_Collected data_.
------------------------------------

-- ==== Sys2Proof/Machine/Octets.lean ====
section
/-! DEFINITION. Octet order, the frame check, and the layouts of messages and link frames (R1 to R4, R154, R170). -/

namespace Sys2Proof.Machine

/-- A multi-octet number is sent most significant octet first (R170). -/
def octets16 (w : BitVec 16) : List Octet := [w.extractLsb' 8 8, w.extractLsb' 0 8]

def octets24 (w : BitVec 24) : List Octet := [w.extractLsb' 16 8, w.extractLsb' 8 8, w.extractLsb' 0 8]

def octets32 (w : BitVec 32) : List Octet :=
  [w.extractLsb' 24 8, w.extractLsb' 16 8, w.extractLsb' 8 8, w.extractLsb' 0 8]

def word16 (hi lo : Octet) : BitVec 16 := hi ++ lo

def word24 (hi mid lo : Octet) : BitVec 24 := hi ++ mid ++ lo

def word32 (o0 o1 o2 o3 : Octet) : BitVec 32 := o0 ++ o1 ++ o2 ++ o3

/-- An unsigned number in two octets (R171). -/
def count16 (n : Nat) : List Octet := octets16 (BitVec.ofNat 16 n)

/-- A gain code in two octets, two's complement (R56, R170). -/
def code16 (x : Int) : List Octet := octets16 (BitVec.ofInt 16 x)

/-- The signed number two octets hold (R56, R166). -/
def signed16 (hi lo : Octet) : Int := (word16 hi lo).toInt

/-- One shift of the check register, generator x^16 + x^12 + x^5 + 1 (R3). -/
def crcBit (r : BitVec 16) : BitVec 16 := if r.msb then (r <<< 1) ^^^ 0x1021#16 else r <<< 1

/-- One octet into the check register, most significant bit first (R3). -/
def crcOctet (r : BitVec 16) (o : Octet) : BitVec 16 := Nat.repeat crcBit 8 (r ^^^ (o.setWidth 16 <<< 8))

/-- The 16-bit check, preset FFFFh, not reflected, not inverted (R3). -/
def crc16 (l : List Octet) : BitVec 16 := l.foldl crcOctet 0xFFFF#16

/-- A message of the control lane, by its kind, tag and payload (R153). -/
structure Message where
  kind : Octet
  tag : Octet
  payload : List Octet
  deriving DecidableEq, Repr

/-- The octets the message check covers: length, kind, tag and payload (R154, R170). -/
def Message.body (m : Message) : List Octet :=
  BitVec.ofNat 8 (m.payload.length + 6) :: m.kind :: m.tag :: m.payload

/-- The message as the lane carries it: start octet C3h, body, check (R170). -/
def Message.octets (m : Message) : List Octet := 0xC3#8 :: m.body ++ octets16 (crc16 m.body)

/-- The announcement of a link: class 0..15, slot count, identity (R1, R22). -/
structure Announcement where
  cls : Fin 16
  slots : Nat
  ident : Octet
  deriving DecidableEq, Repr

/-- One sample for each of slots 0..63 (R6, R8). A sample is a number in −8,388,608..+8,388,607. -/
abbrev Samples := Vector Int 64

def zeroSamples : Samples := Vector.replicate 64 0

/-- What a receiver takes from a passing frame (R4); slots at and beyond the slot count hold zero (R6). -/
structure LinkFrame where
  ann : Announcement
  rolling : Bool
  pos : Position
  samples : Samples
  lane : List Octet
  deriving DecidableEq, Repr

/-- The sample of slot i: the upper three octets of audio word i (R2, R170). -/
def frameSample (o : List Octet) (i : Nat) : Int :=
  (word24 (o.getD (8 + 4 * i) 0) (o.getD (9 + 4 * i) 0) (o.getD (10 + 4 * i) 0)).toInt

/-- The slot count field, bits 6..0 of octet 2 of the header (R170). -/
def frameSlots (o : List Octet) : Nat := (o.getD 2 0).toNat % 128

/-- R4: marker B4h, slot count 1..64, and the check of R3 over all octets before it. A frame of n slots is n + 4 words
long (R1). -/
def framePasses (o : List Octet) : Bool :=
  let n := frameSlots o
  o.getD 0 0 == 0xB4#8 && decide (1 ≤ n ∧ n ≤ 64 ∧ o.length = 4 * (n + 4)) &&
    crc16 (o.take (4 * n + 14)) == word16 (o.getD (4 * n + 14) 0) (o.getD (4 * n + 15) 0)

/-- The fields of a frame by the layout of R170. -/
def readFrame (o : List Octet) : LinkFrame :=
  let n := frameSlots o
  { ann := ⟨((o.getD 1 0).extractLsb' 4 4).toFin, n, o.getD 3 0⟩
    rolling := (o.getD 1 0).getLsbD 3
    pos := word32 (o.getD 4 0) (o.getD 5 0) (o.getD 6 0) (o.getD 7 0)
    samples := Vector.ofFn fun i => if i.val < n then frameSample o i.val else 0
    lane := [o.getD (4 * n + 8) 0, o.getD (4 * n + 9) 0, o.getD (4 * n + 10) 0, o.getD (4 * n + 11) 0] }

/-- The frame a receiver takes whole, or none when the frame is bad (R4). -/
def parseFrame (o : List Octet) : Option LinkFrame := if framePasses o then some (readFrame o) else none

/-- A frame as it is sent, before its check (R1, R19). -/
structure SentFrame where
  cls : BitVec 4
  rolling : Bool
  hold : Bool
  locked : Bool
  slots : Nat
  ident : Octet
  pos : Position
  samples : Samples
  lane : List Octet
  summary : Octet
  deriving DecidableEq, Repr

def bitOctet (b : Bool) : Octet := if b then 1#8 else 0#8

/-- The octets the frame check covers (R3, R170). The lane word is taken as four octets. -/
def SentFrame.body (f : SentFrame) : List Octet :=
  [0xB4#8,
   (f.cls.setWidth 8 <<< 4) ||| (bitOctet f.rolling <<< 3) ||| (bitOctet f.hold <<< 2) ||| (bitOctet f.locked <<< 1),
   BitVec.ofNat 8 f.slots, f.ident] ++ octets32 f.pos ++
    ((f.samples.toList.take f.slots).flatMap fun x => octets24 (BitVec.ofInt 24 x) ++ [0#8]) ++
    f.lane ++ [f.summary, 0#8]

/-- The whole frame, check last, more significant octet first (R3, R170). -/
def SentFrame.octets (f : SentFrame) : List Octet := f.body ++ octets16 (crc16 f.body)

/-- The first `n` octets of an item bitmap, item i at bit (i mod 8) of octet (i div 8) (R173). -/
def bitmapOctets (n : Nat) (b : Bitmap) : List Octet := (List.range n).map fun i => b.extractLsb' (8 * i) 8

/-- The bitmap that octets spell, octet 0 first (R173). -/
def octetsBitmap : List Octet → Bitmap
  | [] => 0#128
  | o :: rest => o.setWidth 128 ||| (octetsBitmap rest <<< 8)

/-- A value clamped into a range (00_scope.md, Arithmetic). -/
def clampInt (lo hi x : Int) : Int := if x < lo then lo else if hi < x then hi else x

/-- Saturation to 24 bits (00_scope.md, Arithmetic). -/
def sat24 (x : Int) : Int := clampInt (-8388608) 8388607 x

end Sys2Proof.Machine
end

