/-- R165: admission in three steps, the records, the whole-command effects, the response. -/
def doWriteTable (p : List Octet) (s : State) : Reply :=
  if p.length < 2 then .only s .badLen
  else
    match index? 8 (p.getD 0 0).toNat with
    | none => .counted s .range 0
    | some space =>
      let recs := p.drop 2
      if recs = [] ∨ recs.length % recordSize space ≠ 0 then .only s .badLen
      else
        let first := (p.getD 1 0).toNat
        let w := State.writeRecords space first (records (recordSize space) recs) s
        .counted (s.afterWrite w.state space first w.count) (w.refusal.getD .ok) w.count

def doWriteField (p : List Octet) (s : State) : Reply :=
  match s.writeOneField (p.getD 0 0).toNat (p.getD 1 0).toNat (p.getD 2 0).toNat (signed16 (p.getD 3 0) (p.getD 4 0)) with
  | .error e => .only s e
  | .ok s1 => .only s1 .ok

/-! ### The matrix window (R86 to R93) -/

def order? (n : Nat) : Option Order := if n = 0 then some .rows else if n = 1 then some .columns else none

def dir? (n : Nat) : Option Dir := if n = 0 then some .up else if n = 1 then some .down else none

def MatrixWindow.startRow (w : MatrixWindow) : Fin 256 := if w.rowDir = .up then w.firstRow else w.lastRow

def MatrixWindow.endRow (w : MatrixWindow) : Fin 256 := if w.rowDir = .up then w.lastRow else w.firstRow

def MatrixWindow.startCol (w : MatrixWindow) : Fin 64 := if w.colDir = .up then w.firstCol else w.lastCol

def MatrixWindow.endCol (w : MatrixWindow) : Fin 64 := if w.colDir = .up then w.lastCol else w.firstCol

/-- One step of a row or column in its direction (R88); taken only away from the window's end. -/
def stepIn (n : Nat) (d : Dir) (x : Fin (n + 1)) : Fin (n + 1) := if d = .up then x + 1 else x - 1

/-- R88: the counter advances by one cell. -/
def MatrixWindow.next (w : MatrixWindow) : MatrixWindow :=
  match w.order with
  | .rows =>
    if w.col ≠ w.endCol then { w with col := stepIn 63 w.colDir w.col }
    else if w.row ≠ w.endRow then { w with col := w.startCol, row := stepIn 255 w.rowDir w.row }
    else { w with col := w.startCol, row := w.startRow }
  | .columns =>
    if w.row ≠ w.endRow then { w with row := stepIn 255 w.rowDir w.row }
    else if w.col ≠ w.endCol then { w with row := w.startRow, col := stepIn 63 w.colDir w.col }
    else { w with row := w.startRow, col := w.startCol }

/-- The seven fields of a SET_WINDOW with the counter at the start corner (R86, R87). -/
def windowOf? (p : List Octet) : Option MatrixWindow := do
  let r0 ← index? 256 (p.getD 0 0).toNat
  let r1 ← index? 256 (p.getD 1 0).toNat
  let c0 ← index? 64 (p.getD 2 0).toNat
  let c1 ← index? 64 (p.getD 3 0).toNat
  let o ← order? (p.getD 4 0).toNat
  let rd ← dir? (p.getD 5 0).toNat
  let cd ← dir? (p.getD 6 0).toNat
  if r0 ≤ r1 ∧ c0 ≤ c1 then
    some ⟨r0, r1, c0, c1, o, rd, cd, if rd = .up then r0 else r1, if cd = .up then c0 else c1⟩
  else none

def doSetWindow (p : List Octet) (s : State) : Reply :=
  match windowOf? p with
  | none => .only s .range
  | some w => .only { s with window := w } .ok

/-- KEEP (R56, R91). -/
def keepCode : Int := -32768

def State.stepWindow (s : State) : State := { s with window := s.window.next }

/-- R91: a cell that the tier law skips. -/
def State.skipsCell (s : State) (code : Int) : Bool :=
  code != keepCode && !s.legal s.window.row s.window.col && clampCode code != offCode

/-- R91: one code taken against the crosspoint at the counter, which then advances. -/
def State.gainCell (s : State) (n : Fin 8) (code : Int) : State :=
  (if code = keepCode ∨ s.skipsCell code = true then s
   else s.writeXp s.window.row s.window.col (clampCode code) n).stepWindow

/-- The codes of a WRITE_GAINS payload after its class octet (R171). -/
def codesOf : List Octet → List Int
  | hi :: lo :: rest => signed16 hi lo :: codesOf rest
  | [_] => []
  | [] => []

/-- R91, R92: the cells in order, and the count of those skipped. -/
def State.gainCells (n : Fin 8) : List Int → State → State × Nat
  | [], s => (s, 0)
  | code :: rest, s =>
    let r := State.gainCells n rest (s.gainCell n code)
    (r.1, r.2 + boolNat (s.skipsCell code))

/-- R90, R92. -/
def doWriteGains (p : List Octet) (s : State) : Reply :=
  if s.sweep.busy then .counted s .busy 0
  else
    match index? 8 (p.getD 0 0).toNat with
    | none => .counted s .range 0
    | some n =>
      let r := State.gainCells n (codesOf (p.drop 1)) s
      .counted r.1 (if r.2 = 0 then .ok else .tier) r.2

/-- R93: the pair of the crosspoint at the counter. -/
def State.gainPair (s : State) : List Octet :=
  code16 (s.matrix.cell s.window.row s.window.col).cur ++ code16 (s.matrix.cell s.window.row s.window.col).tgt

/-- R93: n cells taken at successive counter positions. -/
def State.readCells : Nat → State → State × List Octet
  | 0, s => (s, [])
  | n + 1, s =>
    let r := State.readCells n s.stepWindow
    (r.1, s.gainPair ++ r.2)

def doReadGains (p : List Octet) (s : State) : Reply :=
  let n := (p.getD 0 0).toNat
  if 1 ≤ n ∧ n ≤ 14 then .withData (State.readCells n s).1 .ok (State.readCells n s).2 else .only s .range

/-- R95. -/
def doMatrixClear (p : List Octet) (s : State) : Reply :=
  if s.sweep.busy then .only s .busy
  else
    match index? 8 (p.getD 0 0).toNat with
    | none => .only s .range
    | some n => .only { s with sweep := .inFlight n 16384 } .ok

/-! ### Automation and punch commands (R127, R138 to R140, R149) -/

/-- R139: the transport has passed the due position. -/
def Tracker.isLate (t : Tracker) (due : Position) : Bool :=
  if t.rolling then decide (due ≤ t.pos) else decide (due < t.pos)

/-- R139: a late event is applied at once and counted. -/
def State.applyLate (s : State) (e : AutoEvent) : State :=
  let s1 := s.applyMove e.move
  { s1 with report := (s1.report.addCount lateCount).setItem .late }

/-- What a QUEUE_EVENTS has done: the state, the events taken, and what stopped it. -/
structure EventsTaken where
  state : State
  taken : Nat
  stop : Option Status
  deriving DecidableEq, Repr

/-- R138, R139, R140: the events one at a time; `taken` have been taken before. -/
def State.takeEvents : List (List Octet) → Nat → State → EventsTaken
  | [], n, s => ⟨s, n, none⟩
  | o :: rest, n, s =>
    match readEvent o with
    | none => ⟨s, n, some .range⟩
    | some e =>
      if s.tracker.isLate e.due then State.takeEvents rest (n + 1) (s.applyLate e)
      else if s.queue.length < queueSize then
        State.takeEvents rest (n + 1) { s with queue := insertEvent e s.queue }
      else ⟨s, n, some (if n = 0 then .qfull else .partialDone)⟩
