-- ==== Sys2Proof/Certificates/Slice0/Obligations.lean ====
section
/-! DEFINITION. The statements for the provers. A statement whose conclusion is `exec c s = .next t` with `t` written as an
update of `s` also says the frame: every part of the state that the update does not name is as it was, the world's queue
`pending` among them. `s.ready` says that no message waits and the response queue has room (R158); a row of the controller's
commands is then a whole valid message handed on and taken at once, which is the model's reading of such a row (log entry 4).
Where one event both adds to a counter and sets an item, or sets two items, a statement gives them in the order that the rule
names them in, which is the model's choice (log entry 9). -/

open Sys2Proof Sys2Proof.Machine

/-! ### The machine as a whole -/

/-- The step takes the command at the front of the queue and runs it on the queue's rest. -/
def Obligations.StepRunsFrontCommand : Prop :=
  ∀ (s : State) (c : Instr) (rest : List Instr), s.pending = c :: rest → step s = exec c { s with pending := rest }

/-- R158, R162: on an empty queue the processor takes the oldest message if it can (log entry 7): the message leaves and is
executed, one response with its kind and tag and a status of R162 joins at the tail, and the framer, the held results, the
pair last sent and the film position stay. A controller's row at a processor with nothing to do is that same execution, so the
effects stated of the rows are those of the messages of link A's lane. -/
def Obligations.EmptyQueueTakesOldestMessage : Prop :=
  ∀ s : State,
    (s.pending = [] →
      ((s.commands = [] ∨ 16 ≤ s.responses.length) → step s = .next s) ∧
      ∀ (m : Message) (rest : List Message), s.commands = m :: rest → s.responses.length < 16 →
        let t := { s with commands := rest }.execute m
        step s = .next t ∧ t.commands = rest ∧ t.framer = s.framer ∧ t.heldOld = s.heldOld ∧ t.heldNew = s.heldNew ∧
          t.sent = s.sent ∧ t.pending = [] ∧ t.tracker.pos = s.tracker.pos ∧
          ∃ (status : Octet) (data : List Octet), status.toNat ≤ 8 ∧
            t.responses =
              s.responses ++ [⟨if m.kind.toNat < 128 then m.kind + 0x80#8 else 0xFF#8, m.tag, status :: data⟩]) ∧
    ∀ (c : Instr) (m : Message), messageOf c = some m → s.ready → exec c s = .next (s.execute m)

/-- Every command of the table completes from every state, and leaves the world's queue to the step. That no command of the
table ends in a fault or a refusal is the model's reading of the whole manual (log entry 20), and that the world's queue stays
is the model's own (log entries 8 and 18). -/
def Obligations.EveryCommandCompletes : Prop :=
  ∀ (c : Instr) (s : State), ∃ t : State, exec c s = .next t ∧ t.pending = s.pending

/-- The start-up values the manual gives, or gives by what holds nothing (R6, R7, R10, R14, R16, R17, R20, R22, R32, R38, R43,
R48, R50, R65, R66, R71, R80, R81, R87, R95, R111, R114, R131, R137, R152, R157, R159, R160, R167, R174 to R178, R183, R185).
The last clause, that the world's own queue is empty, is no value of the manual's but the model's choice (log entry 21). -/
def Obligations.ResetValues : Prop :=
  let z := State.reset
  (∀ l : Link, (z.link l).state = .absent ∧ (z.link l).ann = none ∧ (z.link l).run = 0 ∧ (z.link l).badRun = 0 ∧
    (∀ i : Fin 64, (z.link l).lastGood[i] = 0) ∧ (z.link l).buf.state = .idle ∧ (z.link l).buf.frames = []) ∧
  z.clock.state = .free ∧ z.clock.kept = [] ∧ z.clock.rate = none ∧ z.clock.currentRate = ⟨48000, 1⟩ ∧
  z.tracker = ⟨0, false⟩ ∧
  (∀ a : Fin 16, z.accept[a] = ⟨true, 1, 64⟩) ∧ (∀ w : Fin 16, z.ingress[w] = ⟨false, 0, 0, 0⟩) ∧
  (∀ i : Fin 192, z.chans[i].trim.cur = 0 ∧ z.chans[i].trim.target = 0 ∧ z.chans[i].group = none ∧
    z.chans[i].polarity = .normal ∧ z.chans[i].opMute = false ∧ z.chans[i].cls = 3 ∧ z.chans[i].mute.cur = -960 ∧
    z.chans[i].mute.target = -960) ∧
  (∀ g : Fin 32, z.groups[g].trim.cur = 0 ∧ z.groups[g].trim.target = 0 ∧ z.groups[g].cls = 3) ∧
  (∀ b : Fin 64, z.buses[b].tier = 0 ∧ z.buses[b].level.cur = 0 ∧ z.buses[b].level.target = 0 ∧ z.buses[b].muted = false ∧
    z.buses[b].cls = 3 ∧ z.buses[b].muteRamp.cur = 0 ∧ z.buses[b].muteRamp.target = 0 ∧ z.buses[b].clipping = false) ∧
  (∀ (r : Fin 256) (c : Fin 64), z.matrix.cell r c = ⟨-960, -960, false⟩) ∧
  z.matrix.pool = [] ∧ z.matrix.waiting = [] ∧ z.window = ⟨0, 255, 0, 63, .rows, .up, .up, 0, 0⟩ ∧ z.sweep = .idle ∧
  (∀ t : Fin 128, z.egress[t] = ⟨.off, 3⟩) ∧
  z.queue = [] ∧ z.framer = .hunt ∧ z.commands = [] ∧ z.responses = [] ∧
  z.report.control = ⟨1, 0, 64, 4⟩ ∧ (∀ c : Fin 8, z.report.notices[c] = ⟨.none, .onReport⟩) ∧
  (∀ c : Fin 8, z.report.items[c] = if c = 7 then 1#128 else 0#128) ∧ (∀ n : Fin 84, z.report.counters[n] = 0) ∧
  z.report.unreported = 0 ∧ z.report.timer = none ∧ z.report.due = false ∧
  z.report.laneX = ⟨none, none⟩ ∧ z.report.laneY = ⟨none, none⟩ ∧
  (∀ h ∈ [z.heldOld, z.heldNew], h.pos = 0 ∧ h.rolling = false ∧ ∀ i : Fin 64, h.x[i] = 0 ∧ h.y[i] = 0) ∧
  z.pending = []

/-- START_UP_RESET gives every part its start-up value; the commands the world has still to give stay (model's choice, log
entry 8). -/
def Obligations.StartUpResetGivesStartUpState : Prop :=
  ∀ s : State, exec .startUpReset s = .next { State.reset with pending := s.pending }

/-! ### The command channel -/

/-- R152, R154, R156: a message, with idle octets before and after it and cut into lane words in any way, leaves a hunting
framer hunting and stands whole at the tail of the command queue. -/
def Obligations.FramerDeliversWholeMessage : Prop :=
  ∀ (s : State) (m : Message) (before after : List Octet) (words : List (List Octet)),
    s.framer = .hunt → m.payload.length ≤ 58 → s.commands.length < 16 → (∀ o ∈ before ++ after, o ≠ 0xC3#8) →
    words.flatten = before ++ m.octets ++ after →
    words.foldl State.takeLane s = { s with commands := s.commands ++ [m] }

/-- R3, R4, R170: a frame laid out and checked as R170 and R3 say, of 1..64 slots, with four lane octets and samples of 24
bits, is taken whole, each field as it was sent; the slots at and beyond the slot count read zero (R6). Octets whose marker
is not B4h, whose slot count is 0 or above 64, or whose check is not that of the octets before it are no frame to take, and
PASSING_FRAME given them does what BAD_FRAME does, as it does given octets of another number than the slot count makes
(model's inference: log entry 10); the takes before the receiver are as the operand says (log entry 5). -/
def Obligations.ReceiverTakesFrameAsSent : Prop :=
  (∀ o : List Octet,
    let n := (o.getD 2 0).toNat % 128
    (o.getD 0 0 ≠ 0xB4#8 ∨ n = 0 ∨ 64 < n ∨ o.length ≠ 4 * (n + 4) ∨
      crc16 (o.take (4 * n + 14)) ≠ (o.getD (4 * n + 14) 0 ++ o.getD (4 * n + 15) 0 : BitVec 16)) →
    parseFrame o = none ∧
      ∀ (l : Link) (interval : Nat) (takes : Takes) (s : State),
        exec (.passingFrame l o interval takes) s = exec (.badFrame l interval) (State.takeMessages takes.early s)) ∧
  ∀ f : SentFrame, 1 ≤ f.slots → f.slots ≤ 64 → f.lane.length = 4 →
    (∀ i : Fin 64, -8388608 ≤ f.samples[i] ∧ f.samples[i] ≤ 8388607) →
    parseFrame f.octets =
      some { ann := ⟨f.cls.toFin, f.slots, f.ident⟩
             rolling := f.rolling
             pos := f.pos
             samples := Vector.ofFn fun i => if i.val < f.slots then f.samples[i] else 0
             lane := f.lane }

------------------------------------

_Assignment_.
Copy exactly the lines from the top of the entries through the line with "def octets24 (w" in it, please, keeping both ends and adding nothing.

_Reply to the task_.
-- ==== Sys2Proof/Machine/Octets.lean ====
section
/-! DEFINITION. Octet order, the frame check, and the layouts of messages and link frames (R1 to R4, R154, R170). -/

namespace Sys2Proof.Machine

/-- A multi-octet number is sent most significant octet first (R170). -/
def octets16 (w : BitVec 16) : List Octet := [w.extractLsb' 8 8, w.extractLsb' 0 8]

def octets24 (w : BitVec 24) : List Octet := [w.extractLsb' 16 8, w.extractLsb' 8 8, w.extractLsb' 0 8]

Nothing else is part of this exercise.